Justin Hilliman framed the unit’s role as protecting public health and safety through code enforcement and parking programs. He provided 2025 activity figures, saying the team condemned "over 4,000 pounds of potentially hazardous food" from illegal street vendors, impounded 10 vendor vehicles, issued "over 37,000 parking citations," towed more than 410 vehicles, and received 2,764 code‑enforcement cases, closing 1,922 of them.

Nicole Jones, senior analyst for Community Development, described the recent amendment to the vacant property ordinance (identified in the presentation as Ordinance 9.55), which the City Council approved Dec. 9. Jones said the updated ordinance requires owners of vacant commercial properties to register and provide a letter of agency within 30 days of vacancy, triggers an inspection and places properties into one of four categories (stable, at‑risk, failed, activation plan). The update also includes maintenance standards and new enforcement tools such as administrative citations, liens for unpaid charges and performance deposits for repeat violators.

"This update establishes a balanced vacant property compliance program that rewards compliance and penalizes neglect," Jones said, adding that the program aims to ensure responsible owners are treated fairly while chronic violators bear enforcement costs. Jones said the city will use registration data to communicate quickly if property status changes and to monitor public‑safety risks at commercial corridors.

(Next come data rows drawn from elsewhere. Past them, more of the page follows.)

-- ==== Sys2Proof/Machine/Decoder.lean ====
section
/-! DEFINITION. The address decoder (41_decoder.md) and the configurations that have a model (00_scope.md R11,
41_decoder.md R185, 45_line_buffer.md R290). -/

namespace Sys2Proof.Machine

/-- Whether a range covers an address: half-open (R181). -/
def inRange (r : Range) (a : Addr) : Bool := decide (r.base ≤ a.toNat) && decide (a.toNat < r.base + r.size)

/-- `decode_m(a)` (R181); `none` is NO_TARGET. -/
def decodeAddr (k : MasterCfg) (a : Addr) : Option Target :=
  match k.ranges.find? fun r => inRange r a with
  | some r => some (.slave r.slave)
  | none =>
    match k.unmapped with
    | .defaultSlave => some .dflt
    | .noTarget => none

/-- The target of an address phase that is an `Xfer` (R182, R183). -/
def targetOf (k : MasterCfg) (ap : AP) : Option Target :=
  match xferOf ap with
  | some x => decodeAddr k x.addr
  | none => none

/-- `s ∈ REACH[m]`: the slaves named in the ranges of the master (R10). -/
def reaches (k : MasterCfg) (s : Nat) : Bool := k.ranges.any fun r => r.slave == s

/-- The contribution of a master to port `x` (R183): an `Xfer` to its target, `Idle` to every port, else `NoSel`. -/
def contribution (k : MasterCfg) (cand : AP) (x : Target) : AP :=
  match cand.ctl with
  | .idle => cand
  | .noSel => { cand with ctl := .noSel }
  | .xfer _ => if targetOf k cand = some x then cand else { cand with ctl := .noSel }

/-! The configurations that have a model. -/

/-- The masters that reach slave `s`, in MASTERS order (R11). -/
def reachers (c : Cfg) (s : Nat) : List Nat := (List.range c.nm).filter fun m => reaches (c.master m) s

/-- Two ranges do not overlap (R11): no address is in both. DEDUCED (log entry 18): an empty range covers no address, so
it overlaps no other, wherever it lies. -/
def disjoint (r q : Range) : Bool :=
  decide (r.size = 0) || decide (q.size = 0) || decide (r.base + r.size ≤ q.base) || decide (q.base + q.size ≤ r.base)

/-- No two ranges of a table overlap (R11). -/
def disjointRanges : List Range → Bool
  | [] => true
  | r :: rs => rs.all (disjoint r) && disjointRanges rs

/-- The widest transfer, and the granule of range bounds: 16 bytes with `W16`, else 8 (R185). -/
def granule (c : Cfg) : Nat := if c.w16 then 16 else 8

/-- One decoder table: bounds below `2^ADDR_W` (R11), multiples of the widest transfer (R185), a slave of SLAVES. -/
def validRange (c : Cfg) (r : Range) : Bool :=
  decide (r.base + r.size ≤ 2 ^ 32) && decide (r.base % granule c = 0) && decide (r.size % granule c = 0)
    && decide (r.slave < c.ns)

/-- A link width is one of 1, 2, 4, 8, 16 (R10). -/
def validLink (n : Nat) : Bool := n == 1 || n == 2 || n == 4 || n == 8 || n == 16

/-- The parameters of one master (R10, R11, R185). -/
def validMaster (c : Cfg) (k : MasterCfg) : Bool :=
  k.ranges.all (validRange c) && disjointRanges k.ranges && validLink k.linkBytes

/-- R11: SingleMaster only where `m` is the only master that reaches the slave, Rejecting only where none does. -/
def validArb (c : Cfg) (s : Nat) (k : ArbKind) : Bool :=
  match k with
  | .singleMaster m => reachers c s == [m]
  | .rejecting => reachers c s == []
  | .roundRobin => true
  | .fixedPriority => true
  | .combFixed => true
  | .combFixedReversed => true

/-- The adapters of a chain, `w` the width of the link above (R10, R11, R290): at most one of each kind, a line size of
2, 4, 8 or 16 (16 only with `W16`) not below the link above, hence not below the widest size any master may send. -/
def validChain (w16 : Bool) (w : Nat) : List Adapter → Bool
  | [] => true
  | .lb L _ :: as =>
    (L == 2 || L == 4 || L == 8 || (L == 16 && w16)) && decide (w ≤ L) && validChain w16 L as
      && as.all fun a => match a with | .lb _ _ => false | .wb => true
  | .wb :: as => validChain w16 w as && as.all fun a => match a with | .lb _ _ => true | .wb => false

/-- The parameters of one slave (R10, R11, R290). -/
def validSlave (c : Cfg) (s : Nat) : Bool :=
  let k := c.slave s
  validArb c s k.arb && validLink k.linkBytes && validChain c.w16 k.linkBytes k.chain

/-- A configuration that has a model (R11, R185, R290, I17). -/
def validCfg (c : Cfg) : Bool :=
  decide (1 ≤ c.nm) && decide (1 ≤ c.ns) && c.masters.all (validMaster c) && (List.range c.ns).all (validSlave c)

/-! The default slave. -/

/-- The response of a default slave (R186). -/
def DefPhase.response : DefPhase → Resp
  | .idle => idleResp
  | .err1 => { status := .error1, data := .absent }
  | .err2 => { status := .error2, data := .absent }

/-- The grant of a default slave to its master (R186); not driven when nothing is requested. -/
def DefPhase.grant (p : DefPhase) (contrib : AP) (committed : Bool) : Option Grant :=
  if isXfer contrib then (if committed && hready p.response then some .grant else some .deny) else none

/-- The next data phase of a default slave (R186). -/
def DefPhase.next (p : DefPhase) (g : Option Grant) : DefPhase :=
  if g = some .grant then .err1
  else match p with
    | .idle => .idle
    | .err1 => .err2
    | .err2 => .idle

end Sys2Proof.Machine
end

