-- ==== Sys2Proof/Machine/Arbiter.lean ====
section
/-! DEFINITION. The six arbiter variants (42_arbiter.md), as functions of the registers and the cycle's inputs. -/

namespace Sys2Proof.Machine

/-- What an arbiter reads in a cycle (R200): the requesting masters in index order, HREADY of the link below the output
stage, the AP the stage forwards, the data-route owner, and the number of masters. -/
structure ArbIn where
  reqs : List Nat
  rdy : Bool
  last : AP
  downer : Option Nat
  nm : Nat
  deriving DecidableEq, Repr

/-- The fallback when nobody requests: the owner, while its transfer is in data phase on this output stage (R206,
D14). -/
def parkedOwner (owner downer : Option Nat) : Option Nat :=
  if owner ≠ none ∧ downer = owner then owner else none

/-- The same-cycle decision of the combinatorial variants (R207, R208), `pick` being the requester chosen. -/
def combOwner (a : ArbReg) (downer pick : Option Nat) : Option Nat :=
  if a.prevReady = false then a.owner
  else match pick with
    | some m => some m
    | none => parkedOwner a.owner downer

/-- `own@t` (R201): the address-route owner of the cycle. -/
def ArbReg.own (k : ArbKind) (a : ArbReg) (reqs : List Nat) (downer : Option Nat) : Option Nat :=
  match k with
  | .singleMaster m => some m
  | .rejecting => none
  | .roundRobin => a.owner
  | .fixedPriority => a.owner
  | .combFixed => combOwner a downer reqs.head?
  | .combFixedReversed => combOwner a downer reqs.getLast?

/-- `lock@t` (R200): the forwarded AP is a locked `Xfer`. Unreachable in a run that has not stopped (C2). -/
def lockFlag (last : AP) : Bool :=
  match xferOf last with
  | some x => x.lock
  | none => false

/-- The scan order of a round robin (R204): just after the last master decided for, wrapping to include it. -/
def scanOrder (ptr : Option Nat) (nm : Nat) : List Nat :=
  let start := match ptr with
    | some p => p + 1
    | none => 0
  List.range' start (nm - start) ++ List.range start

/-- The decision of a round robin for the next cycle (R203, R204, R205). -/
def roundRobinNext (a : ArbReg) (i : ArbIn) : Option Nat :=
  if i.rdy = false then a.owner
  else if lockFlag i.last then a.owner
  else match (scanOrder a.ptr i.nm).find? fun m => i.reqs.contains m with
    | some m => some m
    | none => if isIdle i.last then a.owner else none

/-- The decision of a registered fixed priority for the next cycle (R203, R206). -/
def fixedPriorityNext (a : ArbReg) (i : ArbIn) : Option Nat :=
  if i.rdy = false then a.owner
  else if lockFlag i.last then a.owner
  else match i.reqs.head? with
    | some m => some m
    | none => parkedOwner a.owner i.downer

/-- The arbiter's registers at the edge (R202 to R209, R270). -/
def ArbReg.next (k : ArbKind) (a : ArbReg) (i : ArbIn) : ArbReg :=
  match k with
  | .singleMaster _ => a
  | .rejecting => a
  | .roundRobin =>
    let n := roundRobinNext a i
    { a with owner := n, ptr := match n with | some m => some m | none => a.ptr }
  | .fixedPriority => { a with owner := fixedPriorityNext a i }
  | .combFixed => { a with owner := a.own k i.reqs i.downer, prevReady := i.rdy }
  | .combFixedReversed => { a with owner := a.own k i.reqs i.downer, prevReady := i.rdy }

/-- `Violation(FOREIGN_MASTER)` (R202, R209): a request from a master the arbiter does not serve. -/
def foreignRequest (k : ArbKind) (reqs : List Nat) : Bool :=
  match k with
  | .singleMaster m0 => reqs.any fun m => m != m0
  | .rejecting => !reqs.isEmpty
  | .roundRobin => false
  | .fixedPriority => false
  | .combFixed => false
  | .combFixedReversed => false

end Sys2Proof.Machine
end

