-- ==== Sys2Proof/Machine/Grants.lean ====
section
/-! DEFINITION. The grant signal (40_transfers.md R176, R177): the cycle in which the output stage sends it to the input
stage of the master in focus. -/

namespace Sys2Proof.Machine

/-- GRANT (R176): the output stage accepts the master's AP; its slave link samples it at the next edge. -/
def execGrant (s : State) : Host.Outcome State Fault Refusal := observeGrant s .grant

/-- DENY (R177): the master's AP is not accepted; a committed one is held. -/
def execDeny (s : State) : Host.Outcome State Fault Refusal := observeGrant s .deny

end Sys2Proof.Machine
end

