-- ==== Sys2Proof/Machine/Core.lean ====
section
/-! DEFINITION. The machine as the host runs it. -/

def Sys2Proof.core : Host.Core := { State := Sys2Proof.Machine.State, Fault := Sys2Proof.Machine.Fault, Refusal := Sys2Proof.Machine.Refusal, step := Sys2Proof.Machine.step, reset := Sys2Proof.Machine.State.reset }
end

Jones also outlined YardSmart Lancaster, a voluntary beautification and water‑conservation program the council approved at a recent meeting. The program will offer a maximum grant of $15,000 per property for turf removal, irrigation upgrades and native plant installations in a targeted inner‑core area (roughly Avenues [Bridal?] and 20th Street East to 30th Street West). Jones said the program is funded from the general fund offset by vacant commercial program revenue and estimated staff could assist about 8–10 homes by July 1.

Commissioners asked several implementation questions. Jones confirmed the registration requirement applies only to vacant commercial properties and that the fee is assessed to vacant properties; she said the letters to property owners went out a few weeks earlier and staff are still collecting data, with a goal of presenting vacancy counts in the coming months. Jones agreed to email the presentation to commissioners and to provide regular updates.

The presentation emphasized prevention and partnerships, noting coordination with code enforcement, Lancaster Police Department and volunteer organizations to identify priority neighborhoods for activation and beautification. Staff said activation can include temporary uses or nonprofit programming and may be supported later through sponsorship and future budgets.

The commission did not take a separate formal vote on program funding during this meeting; staff said they would return with data and follow‑up as the registration and inspections program produces measurable results.